There are stories of the stereotypical curmudgeonly engineer who has been in residence forever and is convinced of his own wisdom regarding long-standing systems problems and how nothing can be done to fix them. Although this character is fictional, there may be some individuals who struggle to keep an open mind. Sometimes narrow thinking is a contributing factor in poor system performance or continued inordinate maintenance costs.
Here is where data can save the day. Accurate data can provide an unbiased assessment of what is really happening. As the databases and analytics continue to develop, solutions will be identified with increasing precision and, in some cases, dramatic results.
Anomalies & Alerts Case Study
In one example, an integrated pumping system had been installed and a subscription data gathering function was enabled. Everything was fine until alerts regarding an anomaly were received, and the user was advised.

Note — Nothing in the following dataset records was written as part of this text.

-- ==== Sys2Proof/WellFormed.lean ====
section
/-! DEFINITION. Source instructions with plain numeric operands, as the assembler accepts them (30_encoding.md R72 to
R74), and the checks of those operands. A value of `Instr` needs no check: its field types admit exactly the encodable
values, and every word executes (R66, R70, R92). The assembler is host tooling (R73, log 15). -/

namespace Sys2Proof

/-- One line of assembly, operands in the assembler's order (R72), with the pseudo-instructions of R74. -/
inductive Source where
  | add (d a b : Nat)
  | sub (d a b : Nat)
  | or (d a b : Nat)
  | and (d a b : Nat)
  | slt (d a b : Nat)
  | jr (a : Nat)
  | addi (d a : Nat) (imm : Int)
  | j (target : Nat)
  | jal (target : Nat)
  | lw (d : Nat) (imm : Int) (a : Nat)
  | sw (b : Nat) (imm : Int) (a : Nat)
  | jeq (a b : Nat) (off : Int)
  /-- JEQ whose offset is a label, here the label's address (R73); below 8192 (log 19). -/
  | jeqLabel (a b target : Nat)
  | slti (d a : Nat) (imm : Int)
  /-- `HALT`: `J <its own address>` (R74). -/
  | halt
  /-- `NOP`: `ADD $0, $0, $0` (R74). -/
  | nop
  /-- `MOVI $d, imm`: `ADDI $d, $0, imm` (R74). -/
  | movi (d : Nat) (imm : Int)
  /-- `.fill v`: the data word `v` (R74). -/
  | fill (v : Int)
  deriving DecidableEq, Repr

/-- A register is `$0` to `$7` (R72, R66). -/
def regOk (n : Nat) : Bool := decide (n < 8)

/-- A signed number from -64 to 63, or 64 to 127 as the raw 7-bit pattern (R73). -/
def imm7Ok (v : Int) : Bool := decide (-64 ≤ v ∧ v ≤ 127)

/-- A jump target is a number from 0 to 8191 (R73). -/
def targetOk (t : Nat) : Bool := decide (t < 8192)

/-- The offset a label of JEQ assembles to: `target - (address_of_JEQ + 1)` (R73). -/
def labelOffset (site target : Nat) : Int := (target : Int) - ((site : Int) + 1)

/-- The offset of a label must lie in -64..63 (R73). -/
def labelOffsetOk (site target : Nat) : Bool :=
  decide (-64 ≤ labelOffset site target ∧ labelOffset site target ≤ 63)

/-- The data word of `.fill`: 0 to 65535 or -32768 to -1 (R74). -/
def fillOk (v : Int) : Bool := decide (-32768 ≤ v ∧ v ≤ 65535)

/-- A source line placed at address `site` is well formed: "A value out of range is an assembly error" (R73).
DESIGN CHOICE (log 19): a label of JEQ must stand below 8192, as one of J and JAL must. R73 bounds only the offset of a
label of JEQ, and leaves open whether a JEQ at 8191 may name the end label 8192, offset 0. -/
def Source.wellFormed (site : Nat) : Source → Bool
  | .add d a b => regOk d && regOk a && regOk b
  | .sub d a b => regOk d && regOk a && regOk b
  | .or d a b => regOk d && regOk a && regOk b
  | .and d a b => regOk d && regOk a && regOk b
  | .slt d a b => regOk d && regOk a && regOk b
  | .jr a => regOk a
  | .addi d a imm => regOk d && regOk a && imm7Ok imm
  | .j target => targetOk target
  | .jal target => targetOk target
  | .lw d imm a => regOk d && imm7Ok imm && regOk a
  | .sw b imm a => regOk b && imm7Ok imm && regOk a
  | .jeq a b off => regOk a && regOk b && imm7Ok off
  | .jeqLabel a b target => regOk a && regOk b && targetOk target && labelOffsetOk site target
  | .slti d a imm => regOk d && regOk a && imm7Ok imm
  | .halt => targetOk site
  | .nop => true
  | .movi d imm => regOk d && imm7Ok imm
  | .fill v => fillOk v

end Sys2Proof
end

The team helped the user focus on the possible scenarios. Following a physical investigation, it was determined that the facilities team had recently replaced the valves and drained the system, but the system had not been properly refilled. There were still pockets of air in it. Thankfully, the issue could be corrected quickly. Running a pump intermittently dry could have resulted in burned-out motors or a greatly reduced life span for the motors—five years rather than 20.
Manual Settings
Fluid management data labs have discovered that one habit of some facility managers and engineers is the unnecessary use of pump-in-hand, also known as manual settings. Manually selected speeds and sequences may or may not be a good idea with properly commissioned intelligent control systems. Algorithms have already been developed that can calculate the efficiency differences between manual selections and optimum settings determined by modern controls. Still, technicians routinely find one or more pumps set to “Hand Mode,” underserving the system (not delivering enough pressure) or wasting energy (creating too much pressure).
For smarter commissioning, extended performance efficiency, anomaly alerts, adding new best practices or predicting failures, an intelligent, connected system with analytics capability offers compelling advantages.